(Stored data)
»»

theorem modSwitch_keeps {m : Nat} {s0 s : State} {x1 x2 x3} (hm : 2048 ||| m = m) (h : Keeps m s0 s) : Keeps m s0 (modSwitch x1 x2 x3 s) := by
  unfold modSwitch
  repeat' first
    | (with_reducible assumption)
    | (with_reducible exact id)
    | (exact in_mask hm rfl)
    | (with_reducible exact fun _ => rfl)
    | (exact Sub.trans hm rfl)
    | (intro _)
    | (extract_lets +onlyGivenNames s1; first | (refine Keeps.cut (t := s1) ?_ ?_; rotate_left; intro hs1; clear_value s1; rotate_right; subst s1) | (refine Keeps.cut2 (t := s1) ?_ ?_; rotate_left; intro hs1; clear_value s1; rotate_right; subst s1) | (refine Keeps.cut3 (t := s1) ?_ ?_; rotate_left; intro hs1; clear_value s1; rotate_right; subst s1) | (refine Keeps.cut1 (t := s1) ?_ ?_; rotate_left; intro hs1; clear_value s1; rotate_right; subst s1) | clear_value s1 | (have hm := s1; clear hm))
    | (with_reducible exact rfl)
    | (with_reducible apply modAxis_keeps)
    | (with_reducible apply id_keeps)
    | (with_reducible refine Keeps.eq2 ‹_› ?_)
    | (with_reducible refine Keeps.eq3 ‹_› ?_)
    | split
    | (with_reducible apply Keeps.upd)
    | (dsimp only)
    | (exact rfl)

theorem limitTrip.trip_keeps {m : Nat} {s0 s : State} {x1 x2 x3} (hm : 969120157291034740 ||| m = m) (h : Keeps m s0 s) : Keeps m s0 (limitTrip.trip x1 x2 x3 s) := by
  unfold limitTrip.trip
  repeat' first
    | (with_reducible assumption)
    | (exact Sub.trans hm rfl)
    | (intro _)
    | (with_reducible exact rfl)
    | (with_reducible apply postEvent_keeps)
    | (with_reducible apply axisFault_keeps)
    | (with_reducible apply limitRecall_keeps)
    | (with_reducible apply flushQueue_keeps)
    | (with_reducible apply shortAxis_keeps)
    | (with_reducible apply stopAxis_keeps)
    | (with_reducible apply id_keeps)
    | (with_reducible refine Keeps.eq2 ‹_› ?_)
    | (with_reducible refine Keeps.eq3 ‹_› ?_)
    | split
    | (dsimp only)
    | (exact rfl)

theorem limitTrip_keeps {m : Nat} {s0 s : State} {x1 x2} (hm : 969120157291034740 ||| m = m) (h : Keeps m s0 s) : Keeps m s0 (limitTrip x1 x2 s) := by
  unfold limitTrip
  repeat' first
    | (with_reducible assumption)
    | (with_reducible exact id)
    | (exact in_mask hm rfl)
    | (with_reducible exact fun _ => rfl)
    | (exact Sub.trans hm rfl)
    | (intro _)
    | (extract_lets +onlyGivenNames s1; first | (refine Keeps.cut (t := s1) ?_ ?_; rotate_left; intro hs1; clear_value s1; rotate_right; subst s1) | (refine Keeps.cut2 (t := s1) ?_ ?_; rotate_left; intro hs1; clear_value s1; rotate_right; subst s1) | (refine Keeps.cut3 (t := s1) ?_ ?_; rotate_left; intro hs1; clear_value s1; rotate_right; subst s1) | (refine Keeps.cut1 (t := s1) ?_ ?_; rotate_left; intro hs1; clear_value s1; rotate_right; subst s1) | clear_value s1 | (have hm := s1; clear hm))
    | (with_reducible exact rfl)
    | (with_reducible apply axisFault_keeps)
    | (with_reducible apply limitTrip.trip_keeps)
    | (with_reducible apply id_keeps)
    | (with_reducible refine Keeps.eq2 ‹_› ?_)
    | (with_reducible refine Keeps.eq3 ‹_› ?_)
    | split
    | (with_reducible apply Keeps.upd)
    | (dsimp only)
    | (exact rfl)

theorem doSwitchRawEdge_keeps {m : Nat} {s0 s : State} {x1 x2 x3} (hm : 969120157291034740 ||| m = m) (h : Keeps m s0 s) : Keeps m s0 (doSwitchRawEdge x1 x2 x3 s) := by
  unfold doSwitchRawEdge
  repeat' first
    | (with_reducible assumption)
    | (with_reducible exact id)
    | (exact in_mask hm rfl)
    | (with_reducible exact fun _ => rfl)
    | (exact Sub.trans hm rfl)
    | (intro _)
    | (extract_lets +onlyGivenNames s1; first | (refine Keeps.cut (t := s1) ?_ ?_; rotate_left; intro hs1; clear_value s1; rotate_right; subst s1) | (refine Keeps.cut2 (t := s1) ?_ ?_; rotate_left; intro hs1; clear_value s1; rotate_right; subst s1) | (refine Keeps.cut3 (t := s1) ?_ ?_; rotate_left; intro hs1; clear_value s1; rotate_right; subst s1) | (refine Keeps.cut1 (t := s1) ?_ ?_; rotate_left; intro hs1; clear_value s1; rotate_right; subst s1) | clear_value s1 | (have hm := s1; clear hm))
    | (with_reducible exact rfl)
    | (with_reducible apply modSwitch_keeps)
    | (with_reducible apply wr_keeps)
    | (with_reducible apply wrI_keeps)
    | (with_reducible apply bumpMot_keeps)
    | (with_reducible apply axisFault_keeps)
    | (with_reducible apply homeBrake_keeps)
    | (with_reducible apply homeLatch_keeps)
    | (with_reducible apply limitTrip_keeps)
    | (with_reducible apply id_keeps)
    | (with_reducible refine Keeps.eq2 ‹_› ?_)
    | (with_reducible refine Keeps.eq3 ‹_› ?_)
    | split
    | (with_reducible apply Keeps.upd)
    | (dsimp only)
    | (exact rfl)

theorem doSwitchDebounceAccept_keeps {m : Nat} {s0 s : State} {x1 x2} (hm : 1125281433652 ||| m = m) (h : Keeps m s0 s) : Keeps m s0 (doSwitchDebounceAccept x1 x2 s) := by
  unfold doSwitchDebounceAccept
  repeat' first
    | (with_reducible assumption)
    | (with_reducible exact id)
    | (exact in_mask hm rfl)
    | (with_reducible exact fun _ => rfl)
    | (exact Sub.trans hm rfl)
    | (intro _)
    | (extract_lets +onlyGivenNames s1; first | (refine Keeps.cut (t := s1) ?_ ?_; rotate_left; intro hs1; clear_value s1; rotate_right; subst s1) | (refine Keeps.cut2 (t := s1) ?_ ?_; rotate_left; intro hs1; clear_value s1; rotate_right; subst s1) | (refine Keeps.cut3 (t := s1) ?_ ?_; rotate_left; intro hs1; clear_value s1; rotate_right; subst s1) | (refine Keeps.cut1 (t := s1) ?_ ?_; rotate_left; intro hs1; clear_value s1; rotate_right; subst s1) | clear_value s1 | (have hm := s1; clear hm))
    | (with_reducible exact rfl)
    | (with_reducible apply showSwitches_keeps)
    | (with_reducible apply modSwitch_keeps)
    | (with_reducible apply homeStart_keeps)
    | (with_reducible apply modAxis_keeps)
    | (with_reducible apply homeBrake_keeps)
    | (with_reducible apply homeSet_keeps)
    | (with_reducible apply id_keeps)
    | (with_reducible refine Keeps.eq2 ‹_› ?_)
    | (with_reducible refine Keeps.eq3 ‹_› ?_)
    | split
    | (with_reducible apply Keeps.upd)
    | (dsimp only)
    | (exact rfl)

theorem classify_keeps {m : Nat} {s0 s : State} {x1 x2 x3} (hm : 969120157291034740 ||| m = m) (h : Keeps m s0 s) : Keeps m s0 (classify x1 x2 x3 s) := by
  unfold classify
  repeat' first
    | (with_reducible assumption)
    | (with_reducible exact id)
    | (exact in_mask hm rfl)
    | (with_reducible exact fun _ => rfl)
    | (exact Sub.trans hm rfl)
    | (intro _)
    | (extract_lets +onlyGivenNames s1; first | (refine Keeps.cut (t := s1) ?_ ?_; rotate_left; intro hs1; clear_value s1; rotate_right; subst s1) | (refine Keeps.cut2 (t := s1) ?_ ?_; rotate_left; intro hs1; clear_value s1; rotate_right; subst s1) | (refine Keeps.cut3 (t := s1) ?_ ?_; rotate_left; intro hs1; clear_value s1; rotate_right; subst s1) | (refine Keeps.cut1 (t := s1) ?_ ?_; rotate_left; intro hs1; clear_value s1; rotate_right; subst s1) | clear_value s1 | (have hm := s1; clear hm))
    | (with_reducible exact rfl)
    | (with_reducible apply wrf_keeps)
    | (with_reducible apply modSwitch_keeps)
    | (with_reducible apply showSwitches_keeps)
    | (with_reducible apply postEvent_keeps)
    | (with_reducible apply axisFault_keeps)
    | (with_reducible apply limitTrip_keeps)
    | (with_reducible apply id_keeps)
    | (with_reducible refine Keeps.eq2 ‹_› ?_)
    | (with_reducible refine Keeps.eq3 ‹_› ?_)
    | split
    | (with_reducible apply Keeps.upd)
    | (dsimp only)
    | (exact rfl)

theorem doMotStop_keeps {m : Nat} {s0 s : State} {x1} (hm : 1099511629824 ||| m = m) (h : Keeps m s0 s) : Keeps m s0 (doMotStop x1 s) := by
  unfold doMotStop
  repeat' first
    | (with_reducible assumption)
    | (exact Sub.trans hm rfl)
    | (intro _)
    | (with_reducible exact rfl)
    | (with_reducible apply stopAxis_keeps)
    | (with_reducible apply id_keeps)
    | (with_reducible refine Keeps.eq2 ‹_› ?_)
    | (with_reducible refine Keeps.eq3 ‹_› ?_)
    | split
    | (dsimp only)
    | (exact rfl)

theorem doMotFlush_keeps {m : Nat} {s0 s : State} {x1} (hm : 1125281433652 ||| m = m) (h : Keeps m s0 s) : Keeps m s0 (doMotFlush x1 s) := by
  unfold doMotFlush
  repeat' first
    | (with_reducible assumption)
    | (exact Sub.trans hm rfl)
    | (intro _)
    | (with_reducible exact rfl)
    | (with_reducible apply flushQueue_keeps)
    | (with_reducible apply id_keeps)
    | (with_reducible refine Keeps.eq2 ‹_› ?_)
    | (with_reducible refine Keeps.eq3 ‹_› ?_)
    | split
    | (dsimp only)
    | (exact rfl)

theorem doMotDeclareHomed_keeps {m : Nat} {s0 s : State} {x1} (hm : 1099511627776 ||| m = m) (h : Keeps m s0 s) : Keeps m s0 (doMotDeclareHomed x1 s) := by
  unfold doMotDeclareHomed
  repeat' first
    | (with_reducible assumption)
    | (exact Sub.trans hm rfl)
    | (intro _)
    | (with_reducible exact rfl)
    | (with_reducible apply setHomed_keeps)
    | (with_reducible apply id_keeps)
    | (with_reducible refine Keeps.eq2 ‹_› ?_)
    | (with_reducible refine Keeps.eq3 ‹_› ?_)
    | split
    | (dsimp only)
    | (exact rfl)

theorem doMotClearHomed_keeps {m : Nat} {s0 s : State} {x1} (hm : 1099511627776 ||| m = m) (h : Keeps m s0 s) : Keeps m s0 (doMotClearHomed x1 s) := by
  unfold doMotClearHomed
  repeat' first
    | (with_reducible assumption)
    | (exact Sub.trans hm rfl)
    | (intro _)
    | (with_reducible exact rfl)
    | (with_reducible apply setHomed_keeps)
    | (with_reducible apply id_keeps)
    | (with_reducible refine Keeps.eq2 ‹_› ?_)
    | (with_reducible refine Keeps.eq3 ‹_› ?_)
    | split
    | (dsimp only)
    | (exact rfl)
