theorem doCapabilityRx_keeps {m : Nat} {s0 s : State} {x1 x2} (hm : 18014424279289908 ||| m = m) (h : Keeps m s0 s) : Keeps m s0 (doCapabilityRx x1 x2 s) := by
  unfold doCapabilityRx
  repeat' first
    | (with_reducible assumption)
    | (with_reducible exact id)
    | (exact in_mask hm rfl)
    | (with_reducible exact fun _ => rfl)
    | (exact Sub.trans hm rfl)
    | (intro _)
    | (extract_lets +onlyGivenNames s1; first | (refine Keeps.cut (t := s1) ?_ ?_; rotate_left; intro hs1; clear_value s1; rotate_right; subst s1) | (refine Keeps.cut2 (t := s1) ?_ ?_; rotate_left; intro hs1; clear_value s1; rotate_right; subst s1) | (refine Keeps.cut3 (t := s1) ?_ ?_; rotate_left; intro hs1; clear_value s1; rotate_right; subst s1) | (refine Keeps.cut1 (t := s1) ?_ ?_; rotate_left; intro hs1; clear_value s1; rotate_right; subst s1) | clear_value s1 | (have hm := s1; clear hm))
    | (with_reducible exact rfl)
    | (with_reducible apply wr_keeps)
    | (with_reducible apply trainFail_keeps)
    | (with_reducible apply modPort_keeps)
    | (with_reducible apply sendBlock_keeps)
    | (with_reducible apply setLnk_keeps)
    | (with_reducible apply wrf_keeps)
    | (with_reducible apply postEvent_keeps)
    | (with_reducible apply startExchange_keeps)
    | (with_reducible apply id_keeps)
    | (with_reducible refine Keeps.eq2 ‹_› ?_)
    | (with_reducible refine Keeps.eq3 ‹_› ?_)
    | split
    | (with_reducible apply Keeps.upd)
    | (dsimp only)
    | (exact rfl)

theorem alignTicks_keeps {m : Nat} {s0 s : State} {x1} (hm : 18014424279289908 ||| m = m) (h : Keeps m s0 s) : Keeps m s0 (alignTicks x1 s) := by
  unfold alignTicks
  repeat' first
    | (with_reducible assumption)
    | (with_reducible exact id)
    | (exact in_mask hm rfl)
    | (with_reducible exact fun _ => rfl)
    | (exact Sub.trans hm rfl)
    | (intro _)
    | (extract_lets +onlyGivenNames s1; first | (refine Keeps.cut (t := s1) ?_ ?_; rotate_left; intro hs1; clear_value s1; rotate_right; subst s1) | (refine Keeps.cut2 (t := s1) ?_ ?_; rotate_left; intro hs1; clear_value s1; rotate_right; subst s1) | (refine Keeps.cut3 (t := s1) ?_ ?_; rotate_left; intro hs1; clear_value s1; rotate_right; subst s1) | (refine Keeps.cut1 (t := s1) ?_ ?_; rotate_left; intro hs1; clear_value s1; rotate_right; subst s1) | clear_value s1 | (have hm := s1; clear hm))
    | (with_reducible exact rfl)
    | (with_reducible apply wrf_keeps)
    | (with_reducible apply trainFail_keeps)
    | (with_reducible apply startExchange_keeps)
    | (with_reducible apply modPort_keeps)
    | (with_reducible apply sendTick_keeps)
    | (with_reducible apply foldl_keeps)
    | (with_reducible apply foldl_snd_keeps)
    | (with_reducible apply foldl_fst_keeps)
    | (with_reducible apply foldl_trd_keeps)
    | (with_reducible apply id_keeps)
    | (with_reducible refine Keeps.eq2 ‹_› ?_)
    | (with_reducible refine Keeps.eq3 ‹_› ?_)
    | split
    | (with_reducible apply Keeps.upd)
    | (dsimp only)
    | (exact rfl)

theorem doTickReplyRx_keeps {m : Nat} {s0 s : State} {x1 x2 x3 x4 x5} (hm : 22518023906662460 ||| m = m) (h : Keeps m s0 s) : Keeps m s0 (doTickReplyRx x1 x2 x3 x4 x5 s) := by
  unfold doTickReplyRx
  repeat' first
    | (with_reducible assumption)
    | (with_reducible exact id)
    | (exact in_mask hm rfl)
    | (with_reducible exact fun _ => rfl)
    | (exact Sub.trans hm rfl)
    | (intro _)
    | (extract_lets +onlyGivenNames s1; first | (refine Keeps.cut (t := s1) ?_ ?_; rotate_left; intro hs1; clear_value s1; rotate_right; subst s1) | (refine Keeps.cut2 (t := s1) ?_ ?_; rotate_left; intro hs1; clear_value s1; rotate_right; subst s1) | (refine Keeps.cut3 (t := s1) ?_ ?_; rotate_left; intro hs1; clear_value s1; rotate_right; subst s1) | (refine Keeps.cut1 (t := s1) ?_ ?_; rotate_left; intro hs1; clear_value s1; rotate_right; subst s1) | clear_value s1 | (have hm := s1; clear hm))
    | (with_reducible exact rfl)
    | (with_reducible apply modPort_keeps)
    | (with_reducible apply startExchange_keeps)
    | (with_reducible apply wrf_keeps)
    | (with_reducible apply alignTicks_keeps)
    | (with_reducible apply wrI_keeps)
    | (with_reducible apply tickPassed_keeps)
    | (with_reducible apply startRetrain_keeps)
    | (with_reducible apply id_keeps)
    | (with_reducible refine Keeps.eq2 ‹_› ?_)
    | (with_reducible refine Keeps.eq3 ‹_› ?_)
    | split
    | (with_reducible apply Keeps.upd)
    | (dsimp only)
    | (exact rfl)

theorem doTickCheckTimer_keeps {m : Nat} {s0 s : State} {x1} (hm : 18014398509486084 ||| m = m) (h : Keeps m s0 s) : Keeps m s0 (doTickCheckTimer x1 s) := by
  unfold doTickCheckTimer
  repeat' first
    | (with_reducible assumption)
    | (with_reducible exact id)
    | (exact in_mask hm rfl)
    | (with_reducible exact fun _ => rfl)
    | (exact Sub.trans hm rfl)
    | (intro _)
    | (extract_lets +onlyGivenNames s1; first | (refine Keeps.cut (t := s1) ?_ ?_; rotate_left; intro hs1; clear_value s1; rotate_right; subst s1) | (refine Keeps.cut2 (t := s1) ?_ ?_; rotate_left; intro hs1; clear_value s1; rotate_right; subst s1) | (refine Keeps.cut3 (t := s1) ?_ ?_; rotate_left; intro hs1; clear_value s1; rotate_right; subst s1) | (refine Keeps.cut1 (t := s1) ?_ ?_; rotate_left; intro hs1; clear_value s1; rotate_right; subst s1) | clear_value s1 | (have hm := s1; clear hm))
    | (with_reducible exact rfl)
    | (with_reducible apply startExchange_keeps)
    | (with_reducible apply startFastExit_keeps)
    | (with_reducible apply modPort_keeps)
    | (with_reducible apply id_keeps)
    | (with_reducible refine Keeps.eq2 ‹_› ?_)
    | (with_reducible refine Keeps.eq3 ‹_› ?_)
    | split
    | (with_reducible apply Keeps.upd)
    | (dsimp only)
    | (exact rfl)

««

WORK ITEM: Tally the lines in the entries above that hold the string "doMotClearHomed" and state the tally alone.

YOUR SOLUTION: 2